Никольское - Салтыковская.
- Не в радость обратятся тебе эти тринадцать глотков, - подумал я делая тринадцатый глоток.
- Ты ведь знаешь и сам, что вторая по счету утренняя доза, если ее пить из горлышка, - омрачает душу, пусть ненадолго, только до третьей дозы, выпитой из стакана, - но все-таки омрачает. Тебе ли этого не знать?
- Ну, пусть. Пусть светел твой завтрашний день. Пусть твое завтра будет еще светлее. Но почему же смущаются ангелы, чуть только ты заговоришь о радостях на петушинском перроне и после?
- Что ж они думают? - Что меня там никто не встретит? или поезд повалится под откос? или в Купавне высадят контролеры? или где-нибудь у 105-го километра я задремлю от вина, и меня, сонного, удавят, как мальчика? или зарежут, как девочку? Почему же ангелы смущаются и молчат? Мое завтра светло. Да. Наше завтра светлее, чем наше вчера и наше сегодня. Но кто поручится, что наше послезавтра не будет хуже нашего позавчера?
- Вот-вот! Ты хорошо это, Веничка, сказал. Наше завтра и так далее. Очень складно и умно ты это сказал, ты редко говоришь так складно и умно.
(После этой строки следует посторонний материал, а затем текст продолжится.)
def BranchOp.taken (op : BranchOp) (s : State) : Bool :=
  match op with
  | .bcc => !s.flag .c
  | .bcs => s.flag .c
  | .beq => s.flag .z
  | .bmi => s.flag .n
  | .bne => !s.flag .z
  | .bpl => !s.flag .n
  | .bvc => !s.flag .v
  | .bvs => s.flag .v

def BranchOp.mnemonic : BranchOp → Mnemonic
  | .bcc => .bcc
  | .bcs => .bcs
  | .beq => .beq
  | .bmi => .bmi
  | .bne => .bne
  | .bpl => .bpl
  | .bvc => .bvc
  | .bvs => .bvs

/-! ### The fields each operation leaves alone -/

@[simp] theorem ReadOp.apply_sp (op : ReadOp) (m : Byte) (t : State) : (op.apply m t).sp = t.sp := by cases op <;> rfl
@[simp] theorem ReadOp.apply_pc (op : ReadOp) (m : Byte) (t : State) : (op.apply m t).pc = t.pc := by cases op <;> rfl
@[simp] theorem ReadOp.apply_storage (op : ReadOp) (m : Byte) (t : State) : (op.apply m t).storage = t.storage := by cases op <;> rfl
@[simp] theorem ReadOp.apply_halted (op : ReadOp) (m : Byte) (t : State) : (op.apply m t).halted = t.halted := by cases op <;> rfl
@[simp] theorem ReadOp.apply_banksLoaded (op : ReadOp) (m : Byte) (t : State) : (op.apply m t).banksLoaded = t.banksLoaded := by cases op <;> rfl
@[simp] theorem ReadOp.apply_config (op : ReadOp) (m : Byte) (t : State) : (op.apply m t).config = t.config := by cases op <;> rfl
@[simp] theorem ReadOp.apply_nmiPending (op : ReadOp) (m : Byte) (t : State) : (op.apply m t).nmiPending = t.nmiPending := by cases op <;> rfl
@[simp] theorem ReadOp.apply_irqLine (op : ReadOp) (m : Byte) (t : State) : (op.apply m t).irqLine = t.irqLine := by cases op <;> rfl
@[simp] theorem ReadOp.apply_started (op : ReadOp) (m : Byte) (t : State) : (op.apply m t).started = t.started := by cases op <;> rfl
@[simp] theorem ReadOp.apply_periphReads (op : ReadOp) (m : Byte) (t : State) : (op.apply m t).periphReads = t.periphReads := by cases op <;> rfl
@[simp] theorem ReadOp.apply_portCalls (op : ReadOp) (m : Byte) (t : State) : (op.apply m t).portCalls = t.portCalls := by cases op <;> rfl
@[simp] theorem ReadOp.apply_cycles (op : ReadOp) (m : Byte) (t : State) : (op.apply m t).cycles = t.cycles := by cases op <;> rfl
@[simp] theorem ModifyOp.finish_x (op : ModifyOp) (v r : Byte) (t : State) : (op.finish v r t).x = t.x := by
  cases op <;> rfl
@[simp] theorem ModifyOp.finish_y (op : ModifyOp) (v r : Byte) (t : State) : (op.finish v r t).y = t.y := by
  cases op <;> rfl
@[simp] theorem ModifyOp.finish_sp (op : ModifyOp) (v r : Byte) (t : State) : (op.finish v r t).sp = t.sp := by
  cases op <;> rfl
@[simp] theorem ModifyOp.finish_pc (op : ModifyOp) (v r : Byte) (t : State) : (op.finish v r t).pc = t.pc := by
  cases op <;> rfl
@[simp] theorem ModifyOp.finish_storage (op : ModifyOp) (v r : Byte) (t : State) : (op.finish v r t).storage = t.storage := by
  cases op <;> rfl
@[simp] theorem ModifyOp.finish_halted (op : ModifyOp) (v r : Byte) (t : State) : (op.finish v r t).halted = t.halted := by
  cases op <;> rfl
@[simp] theorem ModifyOp.finish_banksLoaded (op : ModifyOp) (v r : Byte) (t : State) : (op.finish v r t).banksLoaded = t.banksLoaded := by
  cases op <;> rfl
@[simp] theorem ModifyOp.finish_config (op : ModifyOp) (v r : Byte) (t : State) : (op.finish v r t).config = t.config := by
  cases op <;> rfl
@[simp] theorem ModifyOp.finish_nmiPending (op : ModifyOp) (v r : Byte) (t : State) : (op.finish v r t).nmiPending = t.nmiPending := by
  cases op <;> rfl
@[simp] theorem ModifyOp.finish_irqLine (op : ModifyOp) (v r : Byte) (t : State) : (op.finish v r t).irqLine = t.irqLine := by
  cases op <;> rfl
@[simp] theorem ModifyOp.finish_started (op : ModifyOp) (v r : Byte) (t : State) : (op.finish v r t).started = t.started := by
  cases op <;> rfl
@[simp] theorem ModifyOp.finish_periphReads (op : ModifyOp) (v r : Byte) (t : State) : (op.finish v r t).periphReads = t.periphReads := by
  cases op <;> rfl
@[simp] theorem ModifyOp.finish_portCalls (op : ModifyOp) (v r : Byte) (t : State) : (op.finish v r t).portCalls = t.portCalls := by
  cases op <;> rfl
@[simp] theorem ModifyOp.finish_cycles (op : ModifyOp) (v r : Byte) (t : State) : (op.finish v r t).cycles = t.cycles := by
  cases op <;> rfl
@[simp] theorem PlainOp.apply_halted (op : PlainOp) (s : State) : (op.apply s).halted = s.halted := by cases op <;> simp [PlainOp.apply]
@[simp] theorem PlainOp.apply_banksLoaded (op : PlainOp) (s : State) : (op.apply s).banksLoaded = s.banksLoaded := by cases op <;> simp [PlainOp.apply]
@[simp] theorem PlainOp.apply_config (op : PlainOp) (s : State) : (op.apply s).config = s.config := by cases op <;> simp [PlainOp.apply]
@[simp] theorem PlainOp.apply_nmiPending (op : PlainOp) (s : State) : (op.apply s).nmiPending = s.nmiPending := by cases op <;> simp [PlainOp.apply]
@[simp] theorem PlainOp.apply_irqLine (op : PlainOp) (s : State) : (op.apply s).irqLine = s.irqLine := by cases op <;> simp [PlainOp.apply]
@[simp] theorem PlainOp.apply_started (op : PlainOp) (s : State) : (op.apply s).started = s.started := by cases op <;> simp [PlainOp.apply]
@[simp] theorem PlainOp.apply_cycles (op : PlainOp) (s : State) : (op.apply s).cycles = s.cycles := by cases op <;> simp [PlainOp.apply]

/-! ### The forms -/

/-- The forms of the instructions, with their base counts (R203). -/
inductive Form where
  | read (base : Nat) (o : Operand) (op : ReadOp)
  | store (base : Nat) (m : AddrMode) (op : StoreOp)
  /-- An indexed STA, with its other base (R103). -/
  | storeIndexed (base penaltyBase : Nat) (m : AddrMode)
  | modify (base : Nat) (o : Operand) (op : ModifyOp)
  | plain (base : Nat) (op : PlainOp)
  | branch (op : BranchOp) (dd : Byte)
  | jump (addr : Word)
  | jumpIndirect (ptr : Word)
  | call (addr : Word)
  /-- NOP, with or without an operand. -/
  | skip (base : Nat) (o : Operand)
  | stop (opcode : Byte)
deriving DecidableEq, Repr

def Form.run (f : Form) (s : State) : StepOutcome :=
  match f with
  | .read base o op => readInstr base o op.apply s
  | .store base m op => storeInstr base m (op.value s) s
  | .storeIndexed base penaltyBase m =>
    storeInstr (if s.config.storePagePenalty then penaltyBase + s.pagePenalty m else base) m s.a s
  | .modify base o op => modifyInstr base o op.compute op.finish s
  | .plain base op => .next ((op.apply s).charge base)
  | .branch op dd => Machine.branch 2 (op.taken s) dd s
  | .jump addr => .next (({ s with pc := addr }).charge 3)
  | .jumpIndirect ptr => .next (({ (s.indirectTarget ptr).2 with pc := (s.indirectTarget ptr).1 }).charge 5)
  | .call addr => .next (({ s.pushWord .highFirst (s.pc - 1) with pc := addr }).charge 6)
  | .skip base o => .next (s.charge (base + s.operandPenalty o))
  | .stop opcode => raiseFatal opcode s
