/-- The row of a store with a fixed count. -/
theorem storeRow_of_form (op : StoreOp) {opcode : Byte} {i : Instr} {m : AddrMode} {base : Nat}
    (wf : i.wellFormed = true) (code : encode i = opcode :: modeBytes m) (hf : form i = .store base m op) :
    StoreRow opcode i m (fun _ => base) op.value :=
  row_of_form wf code fun s => hf ▸ storeInstr_eq base m (op.value s) s

/-- The count of an indexed STA is that of the penalty's two cases (R103, R203). -/
theorem staIndexedCycles_eq (base penaltyBase : Nat) (m : AddrMode) (s : State) :
    staIndexedCycles base penaltyBase m s =
      if s.config.storePagePenalty then penaltyBase + s.pagePenalty m else base := by
  rw [staIndexedCycles, ← State.operandPenalty_memory]
  rfl

/-- The row of an indexed STA. -/
theorem storeRow_of_storeIndexed {opcode : Byte} {i : Instr} {m : AddrMode} {base penaltyBase : Nat}
    (wf : i.wellFormed = true) (code : encode i = opcode :: modeBytes m)
    (hf : form i = .storeIndexed base penaltyBase m) :
    StoreRow opcode i m (staIndexedCycles base penaltyBase m) State.a := by
  refine row_of_form wf code fun s => ?_
  rw [hf, staIndexedCycles_eq]
  exact storeInstr_eq _ m s.a s

/-- The row of an implied instruction, by what its operation does to the state. -/
theorem plainRow_of_form {opcode : Byte} {i : Instr} {base : Nat} {op : PlainOp} {result : State → State}
    (apply : ∀ s, op.apply s = result s) (wf : i.wellFormed = true) (code : encode i = [opcode])
    (hf : form i = .plain base op) : Row [opcode] i fun s => { result s with cycles := base } := by
  obtain rfl : op.apply = result := funext apply
  exact row_of_form wf code fun s => hf ▸ rfl

/-! ### Loading a register -/

/-- `SetA` in the spec's terms: the byte, and `N` and `Z` from it (R9). -/
theorem Machine.State.setA_eq_putA (s : State) (v : Byte) : s.setA v = putA v s :=
  State.setNZ_eq { s with a := v } v

theorem Machine.State.setX_eq_putX (s : State) (v : Byte) : s.setX v = putX v s :=
  State.setNZ_eq { s with x := v } v

theorem Machine.State.setY_eq_putY (s : State) (v : Byte) : s.setY v = putY v s :=
  State.setNZ_eq { s with y := v } v

/-! ### The rows -/

/-- Settles O30: each row by its mode and base count, and one load for each register. -/
theorem loadsSetTheRegisterAndFlags : Obligations.LoadsSetTheRegisterAndFlags := by
  have lda (m : Byte) (t : State) : ReadOp.lda.apply m t = putA m t := t.setA_eq_putA m
  have ldx (m : Byte) (t : State) : ReadOp.ldx.apply m t = putX m t := t.setX_eq_putX m
  have ldy (m : Byte) (t : State) : ReadOp.ldy.apply m t = putY m t := t.setY_eq_putY m
  exact fun _ _ => ⟨
    readRow_of_form lda rfl rfl rfl, readRow_of_form lda rfl rfl rfl, readRow_of_form lda rfl rfl rfl,
    readRow_of_form lda rfl rfl rfl, readRow_of_form lda rfl rfl rfl, readRow_of_form lda rfl rfl rfl,
    readRow_of_form lda rfl rfl rfl, readRow_of_form lda rfl rfl rfl,
    readRow_of_form ldx rfl rfl rfl, readRow_of_form ldx rfl rfl rfl, readRow_of_form ldx rfl rfl rfl,
    readRow_of_form ldx rfl rfl rfl, readRow_of_form ldx rfl rfl rfl,
    readRow_of_form ldy rfl rfl rfl, readRow_of_form ldy rfl rfl rfl, readRow_of_form ldy rfl rfl rfl,
    readRow_of_form ldy rfl rfl rfl, readRow_of_form ldy rfl rfl rfl⟩

/-- Settles O31: each row by its mode and count; the three indexed STA rows have the count of the page penalty. -/
theorem storesWriteTheRegisterAtTheEffectiveAddress : Obligations.StoresWriteTheRegisterAtTheEffectiveAddress :=
  fun _ _ => ⟨
    storeRow_of_form .sta rfl rfl rfl, storeRow_of_form .sta rfl rfl rfl, storeRow_of_form .sta rfl rfl rfl,
    storeRow_of_storeIndexed rfl rfl rfl, storeRow_of_form .sta rfl rfl rfl,
    storeRow_of_storeIndexed rfl rfl rfl, storeRow_of_storeIndexed rfl rfl rfl,
    storeRow_of_form .stx rfl rfl rfl, storeRow_of_form .stx rfl rfl rfl, storeRow_of_form .stx rfl rfl rfl,
    storeRow_of_form .sty rfl rfl rfl, storeRow_of_form .sty rfl rfl rfl, storeRow_of_form .sty rfl rfl rfl,
    storeRow_of_form .sax rfl rfl rfl, storeRow_of_form .sax rfl rfl rfl, storeRow_of_form .sax rfl rfl rfl,
    storeRow_of_form .sax rfl rfl rfl⟩

/-- Settles O32: each transfer sets its register, TXS through the one write of `SP`. -/
theorem transfersMoveAByteAndSetFlags : Obligations.TransfersMoveAByteAndSetFlags := by
  have txs (s : State) : PlainOp.txs.apply s = { s with sp := word 0x01#8 s.x } :=
    congrArg (fun sp => { s with sp := sp }) (setSp_eq_word s.x)
  exact ⟨plainRow_of_form (op := .tax) (fun s => s.setX_eq_putX s.a) rfl rfl rfl,
    plainRow_of_form (op := .tay) (fun s => s.setY_eq_putY s.a) rfl rfl rfl,
    plainRow_of_form (op := .tsx) (fun s => s.setX_eq_putX (lo8 s.sp)) rfl rfl rfl,
    plainRow_of_form (op := .txa) (fun s => s.setA_eq_putA s.x) rfl rfl rfl,
    plainRow_of_form txs rfl rfl rfl,
    plainRow_of_form (op := .tya) (fun s => s.setA_eq_putA s.y) rfl rfl rfl⟩

end Sys2Proof
end

section
/-! The byte operations of the family as arithmetic on integers: the adder, its inverse law, its overflow, and the
shifts and steps. -/

namespace Sys2Proof

open Machine Claims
- И вообще, мозгов в тебе не очень много. Тебе ли, опять же, этого не знать? Смирись, Веничка, хотя бы на том, что твоя душа вместительнее ума твоего. Да и зачем тебе ум, если у тебя есть совесть и сверх того еще вкус? Совесть и вкус - это уже так много, что мозги становятся прямо излишними.
- А когда ты в первый раз заметил, Веничка, что ты дурак? - А вот когда. Когда я услышал одновременно сразу два полярных упрека: и в скучности, и в легкомыслии. Потому что если человек умен и скучен, он не опустится до легкомыслия. А если он легкомысленен, да умен - он скучным быть себе не позволит. А вот я, рохля, как-то сумел сочетать.
И сказать, почему? Потому что я болен душой, но не подаю и вида. Потому что с тех пор, как помню себя, я только и делаю, что симулирую душевное здоровье, каждый миг, и на это расходую все (все без остатка) и умственные, и физические, и какие угодно силы. Вот оттого и скушен. Все, о чем вы говорите, все, что повседневно вас занимает, мне бесконечно постороннее. Да. А о том, что меня занимает, - об этом никогда и никому не скажу ни слова. Может, из боязни прослыть стебанутым, может еще отчего, но все-таки - ни слова.
- Помню, еще очень давно, когда при мне заводили речь или спор о каком-нибудь вздоре, я говорил: "Э! И хочется это вам толковать об этом вздоре!" А мне удивлялись и говорили: "Какой же это вздор? Если и это вздор, то что же тогда не вздор?" А я говорил: "О, не знаю, не знаю! Но есть."
- Я не утверждаю, что теперь - мне истина уже известна или что я вплотную к ней подошел. Вовсе нет. Но я уже на такое расстояние к ней подошел, с которого ее удобнее всего рассмотреть.
- И я смотрю и вижу, и поэтому скорбен. И я не верю, чтобы кто-нибудь еще из вас таскал в себе это горчайшее месиво - из чего это месиво сказать затруднительно, да вы все равно не поймете - но больше всего в нем "скорби" и "страха". Назовем хоть так. Вот: "скорби" и "страха" больше всего, и еще немоты. И каждый день с утра, "мое прекрасное сердце" источает этот настой и купается в нем до вечера.